The Elexon - BM Reports website provides market data about the U.K's current power system. For simplicity, an example of this data below is shown in CSV format, (you can see an example of the raw HTML document this data was extracted from in data/MarketDepth.htm):

1: 
2: 
3: 
4: 
5: 
Settlement Day,Period,IMBALNGC,Offer Volume Bid Volume,Accepted Offer Vol,Accepted Bid Vol,UAOV,UABV,PAOV,PABV
2014-01-14,1,877.000,52378.500,-53779.500,348.200,-654.374,0.000,0.000,348.200,-654.374 
2014-01-14,2,196.000,52598.000,-53559.500,349.601,-310.862,0.000,0.000,316.701,-310.862 
2014-01-14,3,-190.000,52575.000,-53283.500,186.183,-2.426,0.000,0.000,162.767,-1.917 
2014-01-14,4,-61.000,52576.000,-53454.500,18.000,-24.158,0.000,0.000,18.000,-24.158 

Usually with HTML files headers are demarked by using the tag, however in this file this is not the case, so the provider assumes that the first row is headers. (This behaviour is likely to get smarter in later releases).
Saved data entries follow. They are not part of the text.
/-- Taking a pending bit (40_bit_reader R122). -/
theorem takeBit_stream {s : State} (hr : ReaderReady s) (hc : s.brBits.cnt ≠ 0#4) :
    ∃ b t, takeBit.run s = .ok b t ∧ s.streamBits = b :: t.streamBits ∧ ReaderReady t := by
  obtain ⟨hm, hcnt, hpos, hpay⟩ := hr
  have hc0 : s.brBits.cnt.toNat ≠ 0 := fun h => hc (BitVec.eq_of_toNat_eq h)
  have hn : (s.brBits.cnt - 1#4).toNat = s.brBits.cnt.toNat - 1 := by
    have := s.brBits.cnt.isLt
    simp only [BitVec.toNat_sub, BitVec.toNat_ofNat]
    omega
  refine ⟨_, _, run_takeBit s, ?_, ⟨hm, ?_, hpos, hpay⟩⟩
  · unfold State.streamBits
    simp only [setBrBits_brBits, hn]
    rw [show s.brBits.cnt.toNat = (s.brBits.cnt.toNat - 1) + 1 by omega, bitsOf_succ]
    rfl
  · simp only [setBrBits_brBits, hn]; omega

/-- `readBit()` takes the first bit of the stream (40_bit_reader R122, 30_encoding R96). -/
theorem readBit_stream {s : State} (hr : ReaderReady s) {b : Bool} {rest : List Bool} (h : s.streamBits = b :: rest)
    (info : Byte) : ∃ t, (readBit info).run s = .ok b t ∧ t.streamBits = rest ∧ ReaderReady t := by
  by_cases hc : s.brBits.cnt = 0#4
  · cases hd : destuff s.payloadLeft with
    | nil => simp [State.streamBits, hc, hd, bitsOf_zero] at h
    | cons c r =>
      obtain ⟨p, hf, hrest, hr'⟩ := run_fetchByte_data hr hd info
      have hready : ReaderReady ((s.setBrPos p).setBrBits { byte := c, cnt := 8#4 }) :=
        ⟨hr'.noMarker, by simp, hr'.pos, hr'.payload⟩
      obtain ⟨b', t, ht, hs, hrt⟩ := takeBit_stream hready (by simp)
      have hst : ((s.setBrPos p).setBrBits { byte := c, cnt := 8#4 }).streamBits = s.streamBits := by
        have hp : ((s.setBrPos p).setBrBits { byte := c, cnt := 8#4 }).payloadLeft = (s.setBrPos p).payloadLeft := rfl
        simp only [State.streamBits, setBrBits_brBits, hp, hrest, hc, hd]
        simp [bitsOf_zero]
      rw [hst, h] at hs
      obtain ⟨rfl, rfl⟩ := List.cons.inj hs
      refine ⟨t, ?_, rfl, hrt⟩
      unfold readBit
      rw [run_bind_ok (by rw [run_refill_empty hc, hf])]
      exact ht
  · obtain ⟨b', t, ht, hs, hrt⟩ := takeBit_stream hr hc
    rw [h] at hs
    obtain ⟨rfl, rfl⟩ := List.cons.inj hs
    refine ⟨t, ?_, rfl, hrt⟩
    unfold readBit
    rw [run_bind_ok (run_refill_pending hc info)]
    exact ht

theorem readBitsFrom_stream {s : State} (hr : ReaderReady s) (bits rest : List Bool) (h : s.streamBits = bits ++ rest)
    (info : Byte) (v : Nat) :
    ∃ t, (readBitsFrom info bits.length v).run s = .ok (bits.foldl (fun v b => 2 * v + b.toNat) v) t ∧
      t.streamBits = rest ∧ ReaderReady t := by
  induction bits generalizing s v with
  | nil => exact ⟨s, rfl, h, hr⟩
  | cons b bits ih =>
    obtain ⟨t, ht, hs, hrt⟩ := readBit_stream hr h info
    obtain ⟨u, hu, hsu, hru⟩ := ih hrt hs (2 * v + b.toNat)
    refine ⟨u, ?_, hsu, hru⟩
    simp only [List.length_cons, readBitsFrom, List.foldl_cons]
    rw [run_bind_ok ht, hu]

/-- `readBits(n)` takes the first n bits of the stream, the first of them the most significant (40_bit_reader R123). -/
theorem readBits_stream {s : State} (hr : ReaderReady s) (bits rest : List Bool) (h : s.streamBits = bits ++ rest)
    (info : Byte) :
    ∃ t, (readBits info bits.length).run s = .ok (bitsValue bits) t ∧ t.streamBits = rest ∧ ReaderReady t :=
  readBitsFrom_stream hr bits rest h info 0

/-! ## What a read that succeeds changes -/

/-- `t` is `s` but for BR_POS and BR_BITS: no read that succeeds meets a marker (40_bit_reader R126). -/
def ReadFrame (s t : State) : Prop := ∃ (pos : Word) (bits : BrBits), t = { s with brPos := pos, brBits := bits }

theorem ReadFrame.refl (s : State) : ReadFrame s s := ⟨s.brPos, s.brBits, rfl⟩

theorem ReadFrame.trans {s t u : State} (h : ReadFrame s t) (k : ReadFrame t u) : ReadFrame s u := by
  obtain ⟨p, b, rfl⟩ := h
  obtain ⟨p', b', rfl⟩ := k
  exact ⟨p', b', rfl⟩

/-- Where the pseudocode ends without a raise it changes BR_POS and BR_BITS only. -/
def Reads {α : Type} (m : Engine α) : Prop := ∀ s a t, m.run s = .ok a t → ReadFrame s t

theorem reads_pure {α : Type} (a : α) : Reads (pure a : Engine α) := by
  intro s b t h
  cases h
  exact ReadFrame.refl s

theorem reads_raise {α : Type} (e : Raise) : Reads (raise e : Engine α) := by
  intro s b t h
  cases h

theorem reads_bind {α β : Type} {m : Engine α} {f : α → Engine β} (hm : Reads m) (hf : ∀ a, Reads (f a)) :
    Reads (m >>= f) := by
  intro s b u h
  rw [run_bind] at h
  cases hr : m.run s with
  | ok a t => rw [hr] at h; exact (hm s a t hr).trans (hf a t b u h)
  | error e t => rw [hr] at h; cases h

theorem reads_fetchByte (info : Byte) : Reads (fetchByte info) := by
  intro s a t h
  rw [run_fetchByte] at h
  repeat' split at h
  all_goals first
    | (cases h; exact ⟨_, _, rfl⟩)
    | cases h

theorem reads_readBit (info : Byte) : Reads (readBit info) := by
  refine reads_bind (fun s a t h => ?_) fun _ s a t h => ?_
  · by_cases hc : s.brBits.cnt = 0#4
    · rw [run_refill_empty hc] at h
      cases hf : (fetchByte info).run s with
      | ok b v => rw [hf] at h; cases h; exact (reads_fetchByte info s b v hf).trans ⟨_, _, rfl⟩
      | error e v => rw [hf] at h; cases h
    · rw [run_refill_pending hc] at h; cases h; exact ReadFrame.refl s
  · rw [run_takeBit] at h; cases h; exact ⟨_, _, rfl⟩

theorem reads_readBitsFrom (info : Byte) (n v : Nat) : Reads (readBitsFrom info n v) := by
  induction n generalizing v with
  | zero => exact reads_pure v
  | succ n ih => exact reads_bind (reads_readBit info) fun b => ih _

theorem reads_huffLoop (t : HuffTable) (sub info : Byte) (n i code : Nat) : Reads (huffLoop t sub info n i code) := by
  induction n generalizing i code with
  | zero => exact reads_raise _
  | succ n ih =>
    refine reads_bind (reads_readBit info) fun b => ?_
    cases matchCode t i (2 * code + b.toNat) with
    | some v => exact reads_pure v
    | none => exact ih _ _

/-! ## Where the stream ends (40_bit_reader R121, R124) -/

/-- The stream of `t` is used up, and `r` is the error of its end: (1) no byte is left, (3) a 0xFF alone is left, (2) a
marker comes next, which is recorded. -/
def EndsAt {α : Type} (t : State) (info : Byte) (r : EStateM.Result Stop State α) : Prop :=
  t.streamBits = [] ∧ t.brBits.cnt = 0#4 ∧
  (t.payloadLeft = [] ∧ r = .error (.raised ⟨.unexpectedEndOfData, 1#8, info⟩) t ∨
   t.payloadLeft = [0xFF#8] ∧ r = .error (.raised ⟨.unexpectedEndOfData, 3#8, info⟩) t ∨
   ∃ m rest, t.payloadLeft = 0xFF#8 :: m :: rest ∧ m ≠ 0#8 ∧
     r = .error (.raised ⟨.unexpectedEndOfData, 2#8, info⟩) (t.setMarker m))

theorem EndsAt.bind {α β : Type} {m : Engine α} {f : α → Engine β} {s t : State} {info : Byte}
    (h : EndsAt t info (m.run s)) : EndsAt t info ((m >>= f).run s) := by
  obtain ⟨h1, h2, h3⟩ := h
  refine ⟨h1, h2, ?_⟩
  rcases h3 with ⟨h3, h4⟩ | ⟨h3, h4⟩ | ⟨b, rest, h3, h5, h4⟩
  · exact .inl ⟨h3, run_bind_error h4⟩
  · exact .inr (.inl ⟨h3, run_bind_error h4⟩)
  · exact .inr (.inr ⟨b, rest, h3, h5, run_bind_error h4⟩)

theorem run_fetchByte_endsAt {s : State} (hr : ReaderReady s) (hc : s.brBits.cnt = 0#4) (h : destuff s.payloadLeft = [])
    (info : Byte) : EndsAt s info ((fetchByte info).run s) := by
  obtain ⟨hm, -, hpos, hpay⟩ := hr
  refine ⟨by simp [State.streamBits, hc, h, bitsOf_zero], hc, ?_⟩
  rw [run_fetchByte, if_neg (by simp [hm])]
  by_cases h0 : s.inLen.toNat ≤ s.brPos.toNat
  · rw [if_pos h0]; exact .inl ⟨payloadLeft_done h0, rfl⟩
  have hp0 : s.payloadPos < s.params.ibufBytes := by simp only [State.payloadPos]; omega
  rw [if_neg h0, if_neg (not_not_intro hp0)]
  right
  rw [payloadLeft_next (by omega)] at h ⊢
  have n1 := setBrPos_toNat s 1 (by omega) (by omega)
  rw [show BitVec.ofNat 32 1 = 1#32 from rfl] at n1
  by_cases hff : s.ibufByte s.payloadPos = 0xFF#8
  · rw [if_neg (not_not_intro hff)]
    by_cases h1 : s.inLen.toNat ≤ s.brPos.toNat + 1
    · rw [if_pos h1, payloadLeft_done (by simp only [setBrPos_brPos, setBrPos_inLen, n1]; omega), hff]
      exact .inl ⟨rfl, rfl⟩
    have hp1 : s.payloadPos + 1 < s.params.ibufBytes := by simp only [State.payloadPos]; omega
    rw [if_neg h1, if_neg (not_not_intro hp1)]
    rw [← payloadLeft_next (by omega), payloadLeft_next_next (by omega), hff] at h ⊢
    rw [destuff, if_pos rfl] at h
    by_cases hz : s.ibufByte (s.payloadPos + 1) = 0x00#8
    · rw [if_pos hz] at h; cases h
    · rw [if_neg hz]; exact .inr ⟨_, _, rfl, hz, rfl⟩
  · cases hp : (s.setBrPos (s.brPos + 1#32)).payloadLeft with
    | nil => rw [hp] at h; simp [destuff, hff] at h
    | cons m r => rw [hp, destuff, if_neg hff] at h; cases h

theorem readBit_endsAt {s : State} (hr : ReaderReady s) (h : s.streamBits = []) (info : Byte) :
    EndsAt s info ((readBit info).run s) := by
  have hc : s.brBits.cnt = 0#4 := by
    have := congrArg List.length h
    simp only [State.streamBits, List.length_append, bitsOf_length, List.length_nil] at this
    exact BitVec.eq_of_toNat_eq (by simp; omega)
  have hd : destuff s.payloadLeft = [] := by
    cases hd : destuff s.payloadLeft with
    | nil => rfl
    | cons c r => simp [State.streamBits, hc, hd, bitsOf_zero, bitsOf_succ] at h
  have hf := run_fetchByte_endsAt hr hc hd info
  refine EndsAt.bind ⟨hf.1, hf.2.1, ?_⟩
  rw [run_refill_empty hc]
  rcases hf.2.2 with ⟨h3, h4⟩ | ⟨h3, h4⟩ | ⟨b, rest, h3, h5, h4⟩ <;> rw [h4]
  · exact .inl ⟨h3, rfl⟩
  · exact .inr (.inl ⟨h3, rfl⟩)
  · exact .inr (.inr ⟨b, rest, h3, h5, rfl⟩)

/-- `readBits(n)` on a stream of fewer bits takes them all and raises at its end (40_bit_reader R124). -/
theorem readBitsFrom_endsAt {s : State} (hr : ReaderReady s) (n : Nat) (h : s.streamBits.length < n) (info : Byte)
    (v : Nat) : ∃ t, ReadFrame s t ∧ EndsAt t info ((readBitsFrom info n v).run s) := by
  induction n generalizing s v with
  | zero => omega
  | succ n ih =>
    cases hs : s.streamBits with
    | nil => exact ⟨s, ReadFrame.refl s, (readBit_endsAt hr hs info).bind⟩
    | cons b rest =>
      obtain ⟨t, ht, hst, hrt⟩ := readBit_stream hr hs info
      rw [hs, List.length_cons] at h
      obtain ⟨u, hf, hu⟩ := ih hrt (by rw [hst]; omega) (2 * v + b.toNat)
      exact ⟨u, (reads_readBit info s b t ht).trans hf, by rw [readBitsFrom, run_bind_ok ht]; exact hu⟩
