/-- The last byte of the IBUF aperture, and the last bytes of OBUF at each size. -/
theorem witness_ReadsWhileBusy :
    (pending State.reset 0#32).status.busy = true ∧ 0xFFFFFF < 0x1000000 ∧
    ∀ r ∈ [(4095, 1), (4094, 2), (4092, 4)], (r.2 = 1 ∨ r.2 = 2 ∨ r.2 = 4) ∧ r.1 % r.2 = 0 ∧
      r.1 + r.2 ≤ (pending State.reset 0#32).params.obufBytes ∧ r.1 < 0x2000000 := by decide +kernel

theorem witness_HostReadsHaveNoSideEffect : State.reset.status.busy = false := rfl

theorem witness_StatusWriteClears :
    State.reset.status.busy = false ∧ (pending State.reset 0#32).status.busy = true := by decide +kernel

theorem witness_IrqLevel : State.reset.status.busy = false := rfl

/-- Both resets from a state with a command pending and a byte stored, which the buffer's size covers. -/
theorem witness_ResetValues :
    let s := pending oneMcu 0x00000006#32
    (∃ r, r = s.platformReset) ∧ (∃ r, r = s.powerOn) ∧ s.ibuf.cells = [(0, 0x3F#8)] ∧
      s.ibuf.within s.params.ibufBytes ∧ s.obuf.within s.params.obufBytes :=
  ⟨⟨_, rfl⟩, ⟨_, rfl⟩, by decide +kernel, by decide +kernel, by decide +kernel⟩

end Sys2Proof.Tests
end

section
/-! PROOFS. The STATUS register seen from the host: writes to it (spec/10_state.md R25, spec/20_memory.md R76) and the
irq level that its bit 9 mirrors (spec/10_state.md R53). -/

namespace Sys2Proof.Machine

/-! ## Writes -/

/-- A write to a register while a command is pending is dropped and sets HAZ, whatever the register (20_memory R76). -/
theorem writeReg_busy (s : State) {o : Nat} {r : Csr} (w : Word) (h : o < 0x1000) (h4 : o % 4 = 0)
    (hr : Csr.ofIndex (o / 4) = some r) (hb : s.status.busy = true) : s.writeReg o w = s.setHaz := by
  unfold State.writeReg State.hostWrite
  rw [windowOffset_base s (by omega)]
  simp only [target_csr s h h4 hr, hb, if_true]

/-- STATUS is not locked in scan, so a write to it always clears what it names (10_state R21, R25). -/
theorem writeCsr_status (s : State) (w : Word) :
    s.writeCsr .status w = { s with status := s.status.clearNamed w } := rfl

/-- Settles O58: with BUSY = 0 the write reaches STATUS and clears the named flags; with BUSY = 1 it is dropped. -/
theorem statusWriteClears : Obligations.StatusWriteClears := by
  intro s w
  constructor
  · intro hidle
    have hwrite : s.writeReg 8 w = s.writeCsr .status w := writeReg_eq s w (by decide) (by decide) rfl hidle
    rw [hwrite, writeCsr_status, Status.clearNamed]
  · intro hbusy
    exact writeReg_busy (r := .status) s w (by decide) (by decide) rfl hbusy

/-! ## The irq level -/

/-- Bit 9 of a STATUS word is its IRQ bit (10_state R24): nine one-bit fields stand below it. -/
theorem Status.word_getLsbD_irq (st : Status) (irq : Bool) : (st.word irq).getLsbD 9 = irq := by
  simp only [Status.word, BitVec.getLsbD_append]
  simp

/-- Settles O59: with BUSY = 0 a read of STATUS returns its word, whose bit 9 is irq; the level is low at reset. -/
theorem irqLevel : Obligations.IrqLevel := by
  refine ⟨fun s => ⟨rfl, fun hidle => ?_⟩, rfl⟩
  have hread : s.readReg 8 = s.status.word s.irq := readReg_idle s (r := .status) (by decide) (by decide) rfl hidle
  rw [hread, Status.word_getLsbD_irq]

end Sys2Proof.Machine
end

section
/-! PROOFS. Malformed host accesses and host writes made while a command is pending (spec/20_memory.md R75, R76,
spec/10_state.md R46). An access within the window either reaches nothing, which is to be malformed (`target_none`), or
reaches a target; the lemmas below say what it does in each case. -/

namespace Sys2Proof.Machine

/-! ## What an access within the window does -/

/-- A well-formed access reaches a target. -/
theorem exists_target_of_not_malformed {s : State} {off n : Nat} (h : ¬s.Malformed off n) :
    ∃ t, s.target off n = some t :=
  Option.ne_none_iff_exists'.mp (mt (target_none s).mp h)

theorem hostRead_of_malformed {s : State} {off n : Nat} (hoff : off < 0x4000000) (h : s.Malformed off n) :
    s.hostRead (s.params.base + off) n = s.setAccErr.setReadData 0#32 := by
  simp only [State.hostRead, windowOffset_base s hoff, (target_none s).mpr h]

theorem hostRead_of_target {s : State} {off n : Nat} {t : Target} (hoff : off < 0x4000000)
    (h : s.target off n = some t) : s.hostRead (s.params.base + off) n = s.readTarget n t := by
  simp only [State.hostRead, windowOffset_base s hoff, h]

theorem hostWrite_of_malformed {s : State} {off n : Nat} (hoff : off < 0x4000000) (h : s.Malformed off n) (v : Word) :
    s.hostWrite (s.params.base + off) n v = if s.status.busy then s.setAccErr.setHaz else s.setAccErr := by
  simp only [State.hostWrite, windowOffset_base s hoff, (target_none s).mpr h]

theorem hostWrite_of_target {s : State} {off n : Nat} {t : Target} (hoff : off < 0x4000000)
    (h : s.target off n = some t) (v : Word) :
    s.hostWrite (s.params.base + off) n v = if s.status.busy then s.setHaz else s.writeTarget n v t := by
  simp only [State.hostWrite, windowOffset_base s hoff, h]

/-! ## Which accesses can change ACCERR -/

/-- A well-formed read keeps ACCERR, whether it returns the value or a draw (20_memory R74, R77). -/
theorem readTarget_accerr (s : State) (n : Nat) (t : Target) :
    (s.readTarget n t).status.accerr = s.status.accerr := by
  cases t with
  | csr r => simp only [State.readTarget]; split <;> rfl
  | ibuf a => rfl
  | obuf a => simp only [State.readTarget]; split <;> rfl

/-- STATUS is the only register whose write can change ACCERR (10_state R25). -/
theorem storeCsr_accerr (s : State) (w : Word) {r : Csr} (hr : r ≠ .status) :
    (s.storeCsr w r).status.accerr = s.status.accerr := by
  cases r with
  | status => exact absurd rfl hr
  | cmd => simp only [State.storeCsr, State.writeCmd]; split <;> rfl
  | _ => rfl

theorem writeTarget_accerr (s : State) (n : Nat) (v : Word) {t : Target} (ht : t ≠ .csr .status) :
    (s.writeTarget n v t).status.accerr = s.status.accerr := by
  cases t with
  | csr r =>
    simp only [State.writeTarget, State.writeCsr]
    split
    · rfl
    · exact storeCsr_accerr s v fun hr => ht (hr ▸ rfl)
  | ibuf a => rfl
  | obuf a => rfl

theorem ofIndex_status {k : Nat} (h : Csr.ofIndex k = some .status) : k = 2 := by
  have hk : k < 26 := Decidable.byContradiction fun hc => by
    rw [ofIndex_none.mpr (Nat.le_of_not_lt hc)] at h
    cases h
  have hsmall : ∀ j : Fin 26, Csr.ofIndex j.val = some .status → j.val = 2 := by decide
  exact hsmall ⟨k, hk⟩ h

/-- Only offset 8 of the window reaches STATUS (20_memory R71, 10_state R24). -/
theorem target_status {s : State} {off n : Nat} (h : s.target off n = some (.csr .status)) : off = 8 := by
  unfold State.target at h
  repeat' split at h
  case isTrue.isTrue =>
    rename_i halign
    obtain ⟨r, hr, hst⟩ := Option.map_eq_some_iff.mp h
    cases hst
    have := ofIndex_status hr
    omega
  all_goals simp at h

/-! ## The obligations -/

/-- Settles O51: a malformed access is the case without a target; with a target, a read keeps ACCERR, and so does a write
unless its target is STATUS, which is the one at offset 8. -/
theorem malformedAccess : Obligations.MalformedAccess := by
  intro s off n hoff
  constructor
  · intro hmal
    refine ⟨hostRead_of_malformed hoff hmal, fun v => ?_⟩
    rw [hostWrite_of_malformed hoff hmal]
    cases hbusy : s.status.busy with
    | true => rw [Bool.or_true]; rfl
    | false => rw [Bool.or_false]; rfl
  · intro hwell
    obtain ⟨t, ht⟩ := exists_target_of_not_malformed hwell
    refine ⟨?_, fun v hne => ?_⟩
    · rw [hostRead_of_target hoff ht, readTarget_accerr]
    · have hst : t ≠ .csr .status := fun he => hne (target_status (he ▸ ht))
      rw [hostWrite_of_target hoff ht]
      split
      · rfl
      · exact writeTarget_accerr s n v hst

/-- Settles O52: with BUSY = 1 both cases of a write take their busy branch. -/
theorem writeWhileBusyDropped : Obligations.WriteWhileBusyDropped := by
  intro s off n v hoff hbusy
  constructor
  · intro hwell
    obtain ⟨t, ht⟩ := exists_target_of_not_malformed hwell
    rw [hostWrite_of_target hoff ht, if_pos hbusy, State.setHaz]
  · intro hmal
    rw [hostWrite_of_malformed hoff hmal, if_pos hbusy]
    rfl

end Sys2Proof.Machine
end

section
/-! PROOFS. The acceptance of a command (spec/42_control.md R160): what a host write to CMD does while no command is
pending. -/

namespace Sys2Proof.Machine

/-! ## Writes to CMD -/

/-- CMD is not locked in scan, so with BUSY = 0 a host write to it is a command write (10_state R21, R23). -/
theorem writeReg_cmd (s : State) (w : Word) (hidle : s.status.busy = false) : s.writeReg 4 w = s.writeCmd w :=
  writeReg_eq (r := .cmd) s w (by decide) (by decide) rfl hidle

/-- With ERR = 1 a word that is not SOFT_RESET is stored in CMD and ignored. -/
theorem writeCmd_of_ignored {s : State} {w : Word} (herr : s.status.err = true) (hop : opField w ≠ 0x01#8) :
    s.writeCmd w = { s with cmd := w } :=
  if_pos (Bool.and_eq_true_iff.mpr ⟨herr, bne_iff_ne.mpr hop⟩)

/-- With ERR = 0 every word becomes pending, and SOFT_RESET does whatever ERR is. -/
theorem writeCmd_of_accepted {s : State} {w : Word} (hacc : s.status.err = false ∨ opField w = 0x01#8) :
    s.writeCmd w = { s with cmd := w, pend := w, status := { s.status with done := false, busy := true } } := by
  refine if_neg fun hignored => ?_
  obtain ⟨herr, hop⟩ := Bool.and_eq_true_iff.mp hignored
  cases hacc with
  | inl hclear => exact Bool.false_ne_true (hclear.symm.trans herr)
  | inr hreset => exact bne_iff_ne.mp hop hreset

/-- Settles O8: with BUSY = 0 the write reaches CMD, and R160's two cases are the two branches of a command write. -/
theorem commandAcceptance : Obligations.CommandAcceptance := by
  intro s w hidle
  rw [writeReg_cmd s w hidle]
  exact ⟨fun ⟨herr, hop⟩ => writeCmd_of_ignored herr hop, writeCmd_of_accepted⟩

end Sys2Proof.Machine
end

section
/-! PROOFS. The magnitude extension of the entropy coder (spec/43_block_decoder.md R183): the two halves of the t-bit values,
each with the range of its magnitudes. -/

namespace Sys2Proof.Machine

/-! ## The two halves of the t-bit values -/

/-- The lower half is negative: v stands for minus the complement of v in t bits. -/
theorem extend_low_eq_neg {v t : Nat} (ht : t ≠ 0) (hv : v < 2 ^ (t - 1)) :
    extend v t = -((2 ^ t - 1 - v : Nat) : Int) := by
  have hsum := Nat.two_pow_pred_add_two_pow_pred (Nat.pos_of_ne_zero ht)
  have hcast : ((2 ^ t : Nat) : Int) = 2 ^ t := Int.natCast_pow 2 t
  rw [extend_low ht hv, ← hcast]
  omega

/-- The magnitude of an extended t-bit value has exactly t bits. -/
theorem extend_natAbs_range {v t : Nat} (ht : t ≠ 0) (hv : v < 2 ^ t) :
    2 ^ (t - 1) ≤ (extend v t).natAbs ∧ (extend v t).natAbs ≤ 2 ^ t - 1 := by
  have hsum := Nat.two_pow_pred_add_two_pow_pred (Nat.pos_of_ne_zero ht)
  by_cases hlow : v < 2 ^ (t - 1)
  · rw [extend_low_eq_neg ht hlow, Int.natAbs_neg, Int.natAbs_natCast]
    omega
  · rw [extend_high ht hlow, Int.natAbs_natCast]
    omega

/-- No t-bit value with t ≥ 1 extends to 0: its magnitude is at least 2^(t-1). -/
theorem extend_ne_zero {v t : Nat} (ht : t ≠ 0) (hv : v < 2 ^ t) : extend v t ≠ 0 :=
  Int.natAbs_pos.mp (Nat.lt_of_lt_of_le (Nat.two_pow_pos (t - 1)) (extend_natAbs_range ht hv).1)

/-- Settles O34: `extend` on each half of the t-bit values, and the range of its magnitude. -/
theorem extendRange : Obligations.ExtendRange := by
  refine ⟨extend_zero, by decide, by decide, fun v t hpos _ hv => ?_⟩
  have ht : t ≠ 0 := Nat.ne_of_gt hpos
  exact ⟨extend_low ht, fun hhigh => extend_high ht (Nat.not_lt.mpr hhigh), extend_ne_zero ht hv, extend_natAbs_range ht hv⟩

end Sys2Proof.Machine
end

section
/-! PROOFS. Reconstruction (spec/44_reconstruction.md): the clamp to a byte (R204), the two passes of the inverse DCT on a
block whose only coefficient is F[0] (R214), and the rounding of the colour conversion (R207 to R209). -/

namespace Sys2Proof.Machine

/-! ## The clamp -/

/-- A clamped value is at most 255, so the byte holds it whole. -/
theorem clampByte_toNat (v : Int) : (clampByte v).toNat = (min 255 (max 0 v)).toNat := by
  rw [clampByte, BitVec.toNat_ofInt, Int.emod_eq_of_lt] <;> omega

/-- The clamp keeps the value of a byte. -/
theorem clampByte_byte (y : Byte) : clampByte y.toNat = y := by
  have hy := y.isLt
  apply BitVec.eq_of_toNat_eq
  rw [clampByte_toNat]
  omega

/-! ## The two passes at one place -/

theorem rowOf_natIndex (row col : Fin 8) : rowOf (natIndex row col) = row := by
  simp only [rowOf, natIndex, Fin.ext_iff]
  omega

theorem colOf_natIndex (row col : Fin 8) : colOf (natIndex row col) = col := by
  simp only [colOf, natIndex, Fin.ext_iff]
  omega

theorem natIndex_eq_zero {row col : Fin 8} : natIndex row col = 0 ↔ row = 0 ∧ col = 0 := by
  simp only [natIndex, Fin.ext_iff, Fin.val_zero]
  omega

theorem idctRows_natIndex (f : Coefs) (v x : Fin 8) :
    (idctRows f)[(natIndex v x).val] = sum8 fun u => kc x u * (f[(natIndex v u).val]).toInt := by
  simp only [idctRows, Vector.getElem_ofFn, Fin.eta, rowOf_natIndex, colOf_natIndex]

theorem idctCols_getElem (t : Vector Int 64) (n : Fin 64) :
    (idctCols t)[n.val] = sum8 fun v => kc (rowOf n) v * t[(natIndex v (colOf n)).val] := by
  simp only [idctCols, Vector.getElem_ofFn]

theorem idct_getElem (f : Coefs) (n : Fin 64) : (idct f)[n.val] = idctRound (idctCols (idctRows f))[n.val] :=
  Vector.getElem_map ..

theorem reconstruct_getElem (f : Coefs) (n : Fin 64) : (reconstruct f)[n.val] = clampByte ((idct f)[n.val] + 128) :=
  Vector.getElem_map ..

/-! ## A block with only F[0] -/

/-- A sum of eight terms with none but the first non-zero. -/
theorem sum8_eq_first {f : Fin 8 → Int} (h : ∀ u, u ≠ 0 → f u = 0) : sum8 f = f 0 := by
  have htail : (List.finRange 7).map (f ∘ Fin.succ) = List.replicate (List.finRange 7).length 0 :=
    List.map_eq_replicate_iff.mpr fun u _ => h u.succ (Fin.succ_ne_zero u)
  rw [sum8, List.finRange_succ, List.map_cons, List.sum_cons, List.map_map, htail, List.sum_replicate_int, Int.mul_zero,
    Int.add_zero]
But it highlights a general problem about HTML's strictness.

1: 
type MarketDepth = HtmlProvider<"../data/MarketDepth.htm">

The generated type provides a type space of tables that it has managed to parse out of the given HTML Document. Each type's name is derived from either the id, title, name, summary or caption attributes/tags provided. If none of these entities exist then the table will simply be named Tablexx where xx is the position in the HTML document if all of the tables were flatterned out into a list. The Load method allows reading the data from a file or web resource. We could also have used a web URL instead of a local file in the sample parameter of the type provider. The following sample calls the Load method with an URL that points to a live market depth servlet on the BM Reports website.

 1: 
 2: 
 3: 
 4: 
 5: 
 6: 
 7: 
 8: 
 9: 
10: 
11: 
12: 
13: 
14: 
15: 
16: 
17: 
18: 
19: 
let bmr = 
  "http://www.bmreports.com/servlet/" +
    "com.logica.neta.bwp_MarketDepthServlet"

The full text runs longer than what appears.